Но тогда они решили, что Машенькина карьера важней. Да и времени на детей не было: нужно встать на ноги, выучиться, подкопить, пожить, попутешествовать в свое удовольствие. Время шло, и на тридцать седьмом году Мария вдруг оглянулась, увидев, что подруги-то уже все родили, что девочки на работе (и девочки намного моложе ее), светясь теплым светом беременных, радостно обьявляют о своем предстоящем материнстве. Везде, куда бы она не глянула, были счастливые беременные женщины и девушки– в автобусе, в рекламных роликах, на страницах модных журналов. И тут пронзило ее острым, физическим желанием вот сейчас же, вот сию же минуту, быть беременной, и также, сияя чистотой и свежестью, выставлять напоказ свой округлившийся живот.
Николай, всегда хотевший много детей, обрадовался решению жены. Но за полгода ничего не произошло. Мария покупала кучи тестов, все больше раздражаясь с каждым приходом месячных. Начались скандалы, обвинения в бесплодности, в недостатке мужественности. Николай все сносил, говоря, что не надо зацикливаться на этой теме, что все своим чередом, что природу торопить нельзя. Марии же казалось, что время проходит, а она, — бездетная и постаревшая, как бы и не женщина.
Вид беременных на улице все больше и больше раздражал ее, раз или два она поймала себя на том, что желает им, совершенно незнакомым, выкидыша или ребенка-урода. Прошел год, затем два. Их попытки превратились для Николая в сплошной ад. Только одна позиция, только в определенное время месяца – а потом, с приходом месячных – куча обвинений в его адрес. Наконец, не выдерживая такого насилия над здоровой сексуальностью, ужасаясь тому, во что превратилась их жизнь, своему нежеланию прикасаться к телу Машеньки, от которого он бежал, погружаясь все больше и больше в работу, Николай предложил сходить к врачам и обговорить альтернативные варианты.

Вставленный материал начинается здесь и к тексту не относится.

/-- Whether an outlet's changed flag is set by a change: "at each change of its state, offline cause or pause-reason set, at each
session opening and end, at each fault, and at each change of its funding kind" (R62). A fault changes the state. -/
def Outlet.moved (old new : Outlet) : Bool :=
  old.state != new.state || old.offlineCause != new.offlineCause || old.reasons != new.reasons
    || (old.session.map (·.kind)) != (new.session.map (·.kind))

/-- One entry changed, its changed flag set where R62 says so. -/
def Outlet.change (f : Outlet → Outlet) (o : Outlet) : Outlet := { f o with changed := (f o).changed || o.moved (f o) }

/-- An outlet's entry is changed. -/
def Controller.updOutlet (b : Bay) (f : Outlet → Outlet) (c : Controller) : Controller :=
  { c with outlets := { c.outlets with entries := c.outlets.entries.set b ((c.outlet b).change f) } }

/-- A record. -/
def Controller.record (c : Controller) (k : SlotNo) : Record := c.credit.slots.get k

/-- A record is changed. -/
def Controller.updRecord (k : SlotNo) (f : Record → Record) (c : Controller) : Controller :=
  { c with credit := { c.credit with slots := c.credit.slots.set k (f (c.record k)) } }

/-- A node table entry. -/
def Controller.node (c : Controller) (a : Addr) : Node := c.link.nodes.get a

/-- A node table entry is changed. -/
def Controller.updNode (a : Addr) (f : Node → Node) (c : Controller) : Controller :=
  { c with link := { c.link with nodes := c.link.nodes.set a (f (c.node a)) } }

/-- The settings in force are the stored copy (R166). -/
def Controller.inForce (c : Controller) : Settings := c.settings.stored

/-- A bay's settings in force (R32). -/
def Controller.bay (c : Controller) (b : Bay) : BaySettings := c.inForce.bays.get b

/-- The setup flag is set exactly while the working copy exists (R166, R168). -/
def SettingsBlock.setupFlag (s : SettingsBlock) : Bool := s.working.isSome

/-- A managed outlet: its map entry is valid and has the managed flag set (R31). -/
def Controller.managed (c : Controller) (b : Bay) : Bool := (c.bay b).map.valid && (c.bay b).map.managed

/-- The bay whose valid map entry names a node address and an outlet index (R31). -/
def Controller.bayAt (c : Controller) (a : Addr) (ix : OutIx) : Option Bay :=
  c.inForce.bays.lowest fun _ s => s.map.valid && s.map.node == a && s.map.outlet == ix

/-- The kind of a kind code (R206). -/
def kindOfCode : Nat → Option NodeKind
  | 0 => some .PEDESTAL
  | 1 => some .CANOPY
  | 2 => some .BATTERY
  | 3 => some .SUPPLY_METER
  | _ => none

/-- The kind of a node, from its identity. -/
def Node.kind (n : Node) : Option NodeKind := n.identity.bind fun i => kindOfCode i.kindCode

/-- A node's outlet count: a pedestal's declared count, and no outlets for any other kind (R120). -/
def Node.outlets (n : Node) : Nat :=
  match n.identity with
  | some i => if kindOfCode i.kindCode = some .PEDESTAL then i.outletCount else 0
  | none => 0

/-- A node that is PRESENT or SILENT. -/
def Node.known (n : Node) : Bool := n.state == .PRESENT || n.state == .SILENT
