/-- The plug state of a bay's latest reading, as PLUGGED or IDLE. -/
def Controller.plugOf (c : Controller) (b : Bay) : OutletState :=
  match c.reading b with
  | some r => if r.plugged then .PLUGGED else .IDLE
  | none => .IDLE

/-- A session opened at a bay with nothing delivered (R37): the new record, the standing reasons, QUEUED or PAUSED after them, and the
earlier notices for the bay's outlet gone from their list, no other list changed (R132). -/
def Controller.openedAt (c c' : Controller) (b : Bay) (kind : FundingKind) (slot : Option SlotNo) (cap : Nat) : Prop :=
  (c'.outlet b).session = some { kind := kind, boundSlot := slot, cap := cap, paidEnergy := 0, energy := 0, solar := 0, battery := 0,
                                 grid := 0, creditFunded := 0, unfunded := 0, uncovered := 0, queuedTime := c.run.siteTime,
                                 startTime := none, admitted := false, interrupted := false }
    ∧ (c'.outlet b).reasons = { budget := false, site := c.outlets.siteHold, supply := c.outlets.window.isSome
                                customer := ((c.reading b).map (·.customerPause)).getD false, funding := false }
    ∧ ((c'.outlet b).reasons = .empty → (c'.outlet b).state = .QUEUED
        ∧ ∃ e, e ∈ c'.pool.queue ∧ e.bay = b ∧ e.active = true)
    ∧ ((c'.outlet b).reasons ≠ .empty → (c'.outlet b).state = .PAUSED ∧ c'.pool.queue = c.pool.queue)
    ∧ ∀ x, (c'.node x).notices = if (c.bay b).map.valid = true ∧ x = (c.bay b).map.node
        then (c.node x).notices.filter fun e => e.outlet != (c.bay b).map.outlet else (c.node x).notices

/-- A REPORT's answer is being sent in the exchange that brought it (R118, R135). -/
def Controller.answering (c : Controller) (a : Addr) (outlet : Nat) (code : Answer) (tier remaining : Nat) : Prop :=
  (c.link.exchange.map (·.sent)) = some (.answer a outlet code tier remaining)

/-- A due REPORT has been answered, from `c` to `t`: the ANSWER carries what the rule of the report answers, the node's report-used flag is
set, the REPORT is counted, and records, outlets and the other blocks are as that rule leaves them (R135, R118). -/
def Controller.reported (c t : Controller) (a : Addr) (outlet : Nat) (x : Answered) : Prop :=
  let left := x.2.2.2
  t.answering a outlet x.1 x.2.1 x.2.2.1 ∧ t.node a = { left.node a with reportUsed := true } ∧ (∀ y, y ≠ a → t.node y = left.node y)
    ∧ t.link.reports = c.link.reports + 1 ∧ t.link.windows = c.link.windows ∧ t.link.state = c.link.state ∧ t.credit = left.credit
    ∧ t.outlets = left.outlets ∧ t.pool = left.pool ∧ t.port = left.port ∧ left.quietBlocks t

/-- A REPORT from an outlet of a known pedestal is due: a window awaits it, the node has not reported in this cycle, and a bay is mapped
to the outlet (R134, R135). -/
def Controller.reportDue (c : Controller) (a : Addr) (ix : OutIx) (b : Bay) : Prop :=
  c.link.awaited = some .window ∧ (c.node a).known = true ∧ (c.node a).reportUsed = false ∧ ix.val + 1 ≤ (c.node a).outlets
    ∧ c.bayAt a ix = some b

/-- The link runs an ordinary poll cycle: RUNNING, no STOP or LINK_RESTART waits, no window is asked for, and it is not STOP's final
cycle. -/
def Controller.ordinaryCycle (c : Controller) : Prop :=
  c.link.state = .RUNNING ∧ c.link.stopWaiting = false ∧ c.link.restartWaiting = false ∧ c.link.window.phase = .NONE
    ∧ c.link.finalCycle = false

/-- The link runs the final cycle of a STOP: RUNNING, and nothing waits for the exchange in progress (R142). -/
def Controller.lastCycle (c : Controller) : Prop :=
  c.link.state = .RUNNING ∧ c.link.stopWaiting = false ∧ c.link.restartWaiting = false ∧ c.link.window.phase = .NONE
    ∧ c.link.finalCycle = true

/-- An outlet whose overdraw and start timers a pass-through window freezes or lets run again: each keeps its remaining time and its freeze
by a silence (R52, R147, R153). -/
def Outlet.windowed (frozen : Bool) (o : Outlet) : Outlet :=
  { o with overdraw := o.overdraw.map fun x => { x with frozenByWindow := frozen }
           startTimer := o.startTimer.map fun x => { x with frozenByWindow := frozen } }

/-- An outlet's entry after a reset (R63): what the reset keeps is its summary and its lifetime energy. -/
def Outlet.resetEntry (valid : Bool) (summary : Option Summary) (lifetime : Nat) : Outlet :=
  { state := if valid then .OFFLINE else .UNMAPPED, offlineCause := if valid then some .NOT_SEEN else none, beforeSilence := none
    reasons := .empty, session := none, summary := summary, inForce := 0, pending := none, raiseReleased := false, overdraw := none
    startTimer := none, fundingWait := none, holdOff := none, pauseMinimum := none, silenceHold := none, faultList := []
    lastFault := none, baseline := none, unattributed := 0, lifetime := lifetime, changed := true }

/-- A line after a reset: its qualification begins against the level that the wire has (R154). -/
def Line.resetEntry (l : Line) : Line := { wire := l.wire, qualified := false, left := if l.wire then some 20 else none }

/-- A pass-through window or a silence freezes a timer (R50, R52); a timer that is not frozen has run out when no ms are left. -/
def ranOut (t : Option Timer) : Prop := ∃ x, t = some x ∧ x.left = 0 ∧ x.frozenBySilence = false ∧ x.frozenByWindow = false

/-- A frame of the link whose wait for a reply has run out. -/
def Controller.unheard (c : Controller) (p : Sent → Prop) : Prop := ∃ ex, c.link.exchange = some ex ∧ ex.waiting = some 0 ∧ p ex.sent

Мария и он прошли кучу консультаций, анализов и других унизительных дорогостоящих процедур. Через пару месяцев, Машенька обьявила, что беременна. Николай искренне обрадовался, поздравлял, купил цветы, а про себя вздохнул облегченно и печально. Не так представлял он зачатие их первенца. Не так.
Все-таки нужно было тогда, давно, когда радостью и счастливым светом наполняли все вокруг. Тогда хотелось писать стихи и выкрикивать их ветру, деревьям и небу. Тогда, прикоснувшись к ней, вдыхая родные запахи волос, кожи, захватывало его сильно и крепко, и через ноздри, по капле, наполнялся он ею – его Марией. А теперь, теперь все свелось к куче гормональных иньекций и сперме в пробирке.
Печально и грустно вдруг сделалось Николаю, ведь изменить уж ничего не изменишь, и будет у него и Машенька и еще одно живое существо – ребенок, и что радость его, счастье его, замаралось, затерлось – не светит уже, а тускло поблескивает.
— Ну а у других и этого нет, — пожал он плечами, отвернулся от окна, сел за стол и развернул газету.